# Faster Than You - Tattoo Inspired Jewelry



## CellyCell (Jun 13, 2008)

I was looking at some tutorial and noticed this girl had on what seemed those sparrow tattoos across her chest when it came out to be a necklace. So freakin' cute!

Here's the site she said she got it from:

Etsy :: artallnight :: Faster Than You

Gotta love Etsy.

So you can wear these, pretend you're wearing a tattoo and change it whenever you want. Pretty cool, aye?


----------



## pinksugar (Jun 13, 2008)

wow those are cool. They really look like a tattoo at first!

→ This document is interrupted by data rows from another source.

/-! ## SDESC and STABLE (R57, R163 to R166) -/

/-- SDESC and STABLE wait until every earlier Smelter command has retired (R57). -/
def smelterIdle (j : Job) (m : M) : Option (List Nat) :=
  if (m.core j.c).flights.any fun f => cmdEngine f.cmd == 1 then some [] else none

def sdescShape (j : Job) (_ : M) : Bool :=
  let n := j.d 0
  if j.flags % 2 = 1 then
    decide (2 ≤ n) && decide (n ≤ 256) && n % 2 == 0 && j.a.present && j.a.len == n / 2 && decide (j.ctl 7 0 + n ≤ 256)
  else decide (1 ≤ n) && decide (n ≤ 64) && j.a.present && j.a.len == 4 * n && decide (j.ctl 5 0 + n ≤ 64)

def sdescRun (j : Job) (m : M) : M :=
  let n := j.d 0
  let (bs, m) := m.spaceRead j.c j.a.space j.a.base j.a.bytes
  if j.flags % 2 = 1 then
    let first := j.ctl 7 0
    let m := m.writeMem j.c 6 (storeOff + 8 * first) bs
    let m := m.updCore j.c fun k => { k with
      fallValid := (List.range n).foldl (fun v i => mapSet v (first + i) true) k.fallValid }
    let a := coreReg j.c CORE_SML_STATUS
    m.setFld a 16 8 (max (m.fld a 16 8) (first + n))
  else
    let first := j.ctl 5 0
    let m := m.writeMem j.c 6 (64 * first) bs
    (List.range n).foldl (fun m i => m.raise (coreReg j.c CORE_SML_DESC_VALID) (first + i)) m

/-- Granule i of range A is read 4 + i cycles after the issue (Table 5.17), and the table at `off` has it with the last. -/
def loadUses (j : Job) (off : Nat) : List RowUse :=
  ((List.range j.a.len).flatMap fun i => usesOf (4 + i) j.a.space (j.a.base + 16 * i) 16 false .smelter) ++
    [{ at_ := 4 + j.a.len, mem := 6, off, len := j.a.bytes, write := true, unit := .smelter }]

/-- Where the tables SDESC loads begin. -/
def sdescOff (j : Job) : Nat := if j.flags % 2 = 1 then storeOff + 8 * j.ctl 7 0 else 64 * j.ctl 5 0

def sdescEngine : Engine :=
  { shapeOk := sdescShape, hold := smelterIdle, uses := fun j _ => loadUses j (sdescOff j), run := sdescRun }

def execSdesc (c : Nat) : State → Host.Outcome State Fault Refusal :=
  execEngine c 1 2 sdescEngine

def stableShape (j : Job) (_ : M) : Bool := j.a.present && j.a.len == 32

def stableRun (j : Job) (m : M) : M :=
  let (bs, m) := m.spaceRead j.c j.a.space j.a.base 512
  (m.writeMem j.c 6 angleOff bs).raise (coreReg j.c CORE_SML_STATUS) 17

def stableEngine : Engine :=
  { shapeOk := stableShape, hold := smelterIdle, uses := fun j _ => loadUses j angleOff, run := stableRun }

def execStable (c : Nat) : State → Host.Outcome State Fault Refusal :=
  execEngine c 1 3 stableEngine

end Sys2Proof.Machine
end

how awesome would an anklet be?

You should get one cellers!


----------



## StereoXGirl (Jun 13, 2008)

OMG...I want one! lol! That's really cool!

Thanks, Celly!


----------



## Adrienne (Jun 13, 2008)

man how awesome is that? i'd love to buy one. they look so real!


----------



## sooperficial (Jun 13, 2008)

OMG I love etsy! I have always wanted a tattoo on my collar bone but I would never DARE get something that was visible. My parents are from THE old school of strict mexican parents! I am so buying one!

Thanks Cel!


----------



## -Liz- (Jun 13, 2008)

this is a great idea, good catch !


----------



## Amber77 (Jun 13, 2008)

That's really cool. You get the tattoo look without the pain. And is different than fake tattoos too, because when those fade they're gone forever. You can wear this ones any time you want and they look great! I love it.


----------



## -Chelsey- (Jun 13, 2008)

awesome that's a cool idea!


----------



## CellyCell (Jun 13, 2008)

I'mma so buy one too! It's hard to choose which one, though.


----------



## KatJ (Jun 13, 2008)

LOL, that's so cute. They have a lot of choices in the link. Awesome find Celly.


----------



## Ashley (Jun 13, 2008)

Great find! They really do look like tattoos.


----------



## McRubel (Jun 13, 2008)

Neat!


----------



## reesesilverstar (Jun 14, 2008)

that is really cool!


----------



## cookarikappou (Jun 16, 2008)

i love the concept!!!! an instant tattoo... 2 in 1 accessory, i want an anklet maybe...


----------



## Aniger86 (Jun 27, 2008)

I like them...Looks really real when you first look at them unless you take a closer look.


----------



## Nick007 (Jun 27, 2008)

OMG, were you looking at monroemisfit (something like that), i always noticed her cool a$$ necklaces!! I want one to, but it is hard to pick. I'm feeling the guns, lol. She's my girl crush!!!!!!!!!!!!


----------



## magneticheart (Jun 27, 2008)

I love those necklaces!

Especially the bird ones...just too cute! I so want one


----------



## kdmakeuparts (Jun 27, 2008)

So my style, love these. Thanks!


----------



## CellyCell (Jun 28, 2008)

Originally Posted by *Nick007* /img/forum/go_quote.gif OMG, were you looking at monroemisfit (something like that), i always noticed her cool a$$ necklaces!! I want one to, but it is hard to pick. I'm feeling the guns, lol. She's my girl crush!!!!!!!!!!!! Haha, no. It was another chick...But Jodie is hot, though.


----------



## girlie2010 (Jun 28, 2008)

so cool


----------



## magosienne (Jun 28, 2008)

that is cool !!


----------



## WhitneyF (Jun 29, 2008)

How fantastic! I want one!


----------



## Jorja Anne (Jun 29, 2008)

How cool is that? I thought they were tatoos at first. I'm going to get a couple of them if I can decide which ones


----------



## xtiffanyx (Jun 29, 2008)

Those are really neat.


----------



## Karren (Jul 3, 2008)

Cute....


----------